On Feb 2, 2009, at 21:02, Phillips, Addison wrote:

> Because browsers are NOT the primary creator of the content. Early  
> uniform normalization refers to every process that creates an XML/ 
> HTML/CSS/etc etc. document. The browser reads those documents and  
> must still deal with normalization issues.

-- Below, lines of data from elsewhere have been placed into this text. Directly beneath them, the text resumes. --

def settleAll (c : Nat) (a : Access) : List (Piece × Place) → State → State × List Piece
  | [], s => (s, [])
  | (p, x) :: t, s =>
    let r := settle s c a p x
    let q := settleAll c a t r.1
    (q.1, r.2 :: q.2)

/-! #### Remote store pieces (R303) -/

/-- Insertion by address. -/
def insertVa (x : Nat) : List Nat → List Nat
  | [] => [x]
  | y :: t => if x < y then x :: y :: t else y :: insertVa x t

/-- The lines of the parts that go to other packages: ascending, or by lowest lane for a scatter. -/
def awayLines (scatter : Bool) (ps : List Piece) : List Nat :=
  let ls := ((ps.filter fun p => isRemoteRoute p.route).map fun p => lineBase p.va).eraseDups
  if scatter then ls else ls.foldl (fun acc x => insertVa x acc) []

/-- The bytes of a store in one line: later elements stand over earlier ones. -/
def lineStore (ps : List Piece) (line : Nat) : LineData × BitVec 128 :=
  (ps.filter fun p => isRemoteRoute p.route && lineBase p.va == line).foldl
    (fun d p => let m := byteMask (p.va % 128) p.n; (mergeData d.1 (bytesAt (p.va % 128) p.data) m, d.2 ||| m)) (0, 0)

/-- A store's parts in other packages become one operation for each line. -/
def awayStore (s : State) (c : Nat) (a : Access) (ps : List Piece) : List Piece × List RemOp :=
  let near := ps.filter fun p => !isRemoteRoute p.route
  let lines := awayLines a.scatter ps
  let far := lines.map fun l => ({ va := l, n := 128, off := 0, route := .remote (ownerOf s l) } : Piece)
  let ops := lines.mapIdx fun i l =>
    let d := lineStore ps l
    ({ code := 0xF0, type := a.type, ord := if a.rel then .rel else .rlx, asid := a.asid, va := l, n := 128, mask := d.2,
       opnd := (List.range 8).map fun j => BitVec.ofNat 128 (laneOf 128 d.1.toNat j), core := c, eng := a.eng, flight := a.flight, acc := some a.id, piece := near.length + i } : RemOp)
  (near ++ far, ops)

def putAccess (cs : CoreSt) (a : Access) : CoreSt := { cs with accesses := cs.accesses.map fun b => if b.id = a.id then a else b }

/-- A part of a store whose words the core owns is performed in the L1, unless an earlier part of the store that is not performed lies under it
(R257, R338); at a line that the home atomic unit holds it waits (R311). -/
def hitPart (s : State) (key : Piece → LineKey) (r : CoreSt × List Piece) (p : Piece) : CoreSt × List Piece :=
  let under := r.2.any fun q => q.st != .done && q.route == .cached && overlaps q.va q.n p.va p.n
  if p.route == .cached && p.st == .idle && !under && !lineHeld s (key p) && ownsPiece r.1 (key p) p then
    let h := hitPiece r.1 (key p) true p
    (h.1, r.2 ++ [h.2])
  else (r.1, r.2 ++ [p])

/-- The store has passed every check: its parts at words that the core owns are performed (R247, R338). -/
def performHits (s : State) (c id : Nat) : State :=
  match findAccess s c id with
  | none => s
  | some a =>
    if !a.store then s
    else
      let r := a.pieces.foldl (hitPart s fun p => keyOf s a.asid p.va) (getCore s c, [])
      setCore s c (putAccess r.1 { a with pieces := r.2 })

/-- Operations that are homed in the package have cleared once their check 4 has passed; one for another package clears when it leaves (R322). -/
def clearLocal (s : State) (c : Nat) (a : Access) : State :=
  if a.ops.all fun o => ownerOf s o.va == s.pkg then
    setCore s c { getCore s c with accesses := (getCore s c).accesses.map fun b => if b.id = a.id then { b with cleared := true } else b }
  else s

/-- A part of the access waits for the host. -/
def hostWaits (a : Access) : Bool := a.pieces.any fun p => match p.route with | .host _ => p.st != .done | _ => false

/-- The requests of an access ask for miss-status entries (R249). -/
def withEntries (s : State) (c id : Nat) : State :=
  match findAccess s c id with
  | none => s
  | some a => setCore s c (askEntries (getCore s c) a)

/-- The access has cleared, and a store retires (R247). -/
def clearAccess (s : State) (c id : Nat) : State :=
  match findAccess s c id with
  | none => s
  | some a =>
    let s := setCore s c (dropDone (putAccess (getCore s c) { a with cleared := true }))
    if a.store then
      match (getCore s c).flights.find? fun f => f.id == a.flight with
      | some f => retireFlight s c f
      | none => s
    else s

/-- What follows the checks: host parts wait for the host; then no fault can come any more, and the stores that hit are performed; the instruction
waits while a request of it has no miss-status entry, and a prefetch without one is dropped (R249, R262); remote operations leave; else the access
has cleared (R247, R252). -/
def afterClear (s : State) (c id : Nat) : State :=
  match findAccess s c id with
  | none => s
  | some a =>
    if hostWaits a then s
    else
      let s := withEntries (if a.ops.isEmpty then performHits s c id else s) c id
      let b := (findAccess s c id).getD a
      if b.pieces.any (wantsEntry (getCore s c) b) then
        (if a.pref then setCore s c { getCore s c with accesses := (getCore s c).accesses.filter fun x => x.id != id } else s)
      else if !b.ops.isEmpty then sendOps b.ops (dropAtoms (clearLocal s c b) c b.ops) c id
      else clearAccess s c id

/-- An access whose parts have taken their places goes on: a request of it can have its entry; or all have theirs, and an operation can be handed
over or the access clears (R249, R303). -/
def goesAfter (s : State) (c : Nat) (a : Access) : Bool :=
  let cs := getCore s c
  if hostWaits a then false
  else if a.pieces.any (wantsEntry cs a) then a.pieces.any fun p => wantsEntry cs a p && mseGrant cs (a.id, lineBase p.va)
  else if a.ops.isEmpty then !a.cleared && !opsWait a
  else nextMay s a

/-- An access waits at a line that the home atomic unit holds between its steps 3 and 5 (R311); a store that hits clears all the same, and is
performed later (R439). -/
def partHeld (s : State) (c : Nat) (a : Access) (p : Piece) : Bool :=
  lineHeld s (keyOf s a.asid p.va) && !(a.store && (storeHit (getCore s c) (keyOf s a.asid p.va)).isSome)

/-- A prefetch of a line that no cache of the package can hold is dropped (R262, R266, R411). -/
def prefGone (a : Access) (xs : List Place) : Bool :=
  a.pref && xs.any fun x => match x with
    | .host _ _ | .away _ => true
    | _ => false

/-- An access clears: in the cycle after its issue at the earliest, with every part checked before any takes its place. -/
def clearOne (core id : Nat) (s : State) : Option State :=
  match findAccess s core id with
  | none => none
  | some a =>
    if a.checked then (if goesAfter s core a then some (afterClear s core id) else none)
    else if a.cleared || coreCycle s ≤ a.issuedAt || (getCore s core).occ.isNone then none
    else if a.pieces.any (partHeld s core a) then none
    else match placesOf s (getCore s core) a a.pieces with
      | .error (t, va) => some (clearFails s core a t va (if a.store then .store else if a.ops.isEmpty then .load else .readWrite))
      | .ok xs =>
        if prefGone a xs then some (setCore s core { getCore s core with accesses := (getCore s core).accesses.filter fun b => b.id != a.id })
        else
        let r := settleAll core a (a.pieces.zip xs) s
        let q := if a.store && a.ops.isEmpty then awayStore r.1 core a r.2 else (r.2, a.ops)
        some (afterClear (setCore r.1 core (putAccess (getCore r.1 core) { a with checked := true, pieces := q.1, ops := q.2 })) core id)

/-- Operations of an access of the sequencer that its core has handed over. -/
def seqHanded (s : State) (core id : Nat) : Nat :=
  (s.rou.slots.flatMap fun p => (p.2.out ++ p.2.waitq).filter fun o => o.core == core && o.eng == .seq && o.acc == some id).length

/-- An operation of the sequencer, checked or not, can be handed over in the same cycle as those of this access, and so before them (R306). -/
def seqFirst (s : State) (core : Nat) (a : Access) : Bool := (getCore s core).accesses.any fun b =>
  b.eng == .seq && a.eng != .seq && b.store && (a.store || !a.ops.isEmpty) &&
    b.pieces.any (fun p => isRemoteRoute p.route || isRemoteClass (vaClass s p.va)) &&
    (clearOne core b.id s).any fun t => seqHanded s core b.id < seqHanded t core b.id

/-- An access clears; of two whose operations are handed over in one cycle the sequencer's goes first (R306). -/
def accessClear (core id : Nat) (s : State) : Option State :=
  match findAccess s core id with
  | none => none
  | some a => if seqFirst s core a then none else clearOne core id s

/-- ACCESS_CLEAR: The hub returns translation and permission for a global access, which clears or faults precisely (R247). -/
def execAccessClear (core id : Nat) (s : State) : Out := evOut s (accessClear core id s)

/-! ### Return (R117, R250, R253, R266, R342, R359, R363, R411) -/

/-- Bytes of host memory or of another package for a load. -/
def fillAway (s : State) (p : Piece) : Piece :=
  match p.route with
  | .cached => p
  | .host pa => { p with st := .done, data := (List.range p.n).map fun i => Config.hostByte (pa + i) s.fresh, bad := List.replicate p.n false }
  | .remote pkg =>
    if s.rou.lostPkgs.contains pkg then { p with st := .done, data := List.replicate p.n 0, bad := List.replicate p.n true, lost := true }
    else { p with st := .done, data := remoteData s p.va p.n, bad := remotePoison s p.va p.n }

To me, it seems unreasonable to introduce serious performance- 
sensitive complexity into Web content consumers to address the case  
that a Web developer fails to supply HTML, CSS and JS in a  
*consistent* form in terms of combining characters. (I think even  
normalization in the HTML parser post-entity expansion would be  
undesirable.) How big a problem is it in practice that an author fails  
to be self-consistent when writing class names to .html and when  
writing them to .css or .js?

In my opinion the most reasonable way for browsers to deal with  
normalization of identifiers is not to normalize before performing a  
string equality comparison. And then it's up to authors to be  
normalization-wise *self*-consistent in their HTML, CSS and JS.

-- 
Henri Sivonen
hsivonen@iki.fi
http://hsivonen.iki.fi/

Received on Tuesday, 3 February 2009 08:48:55 UTC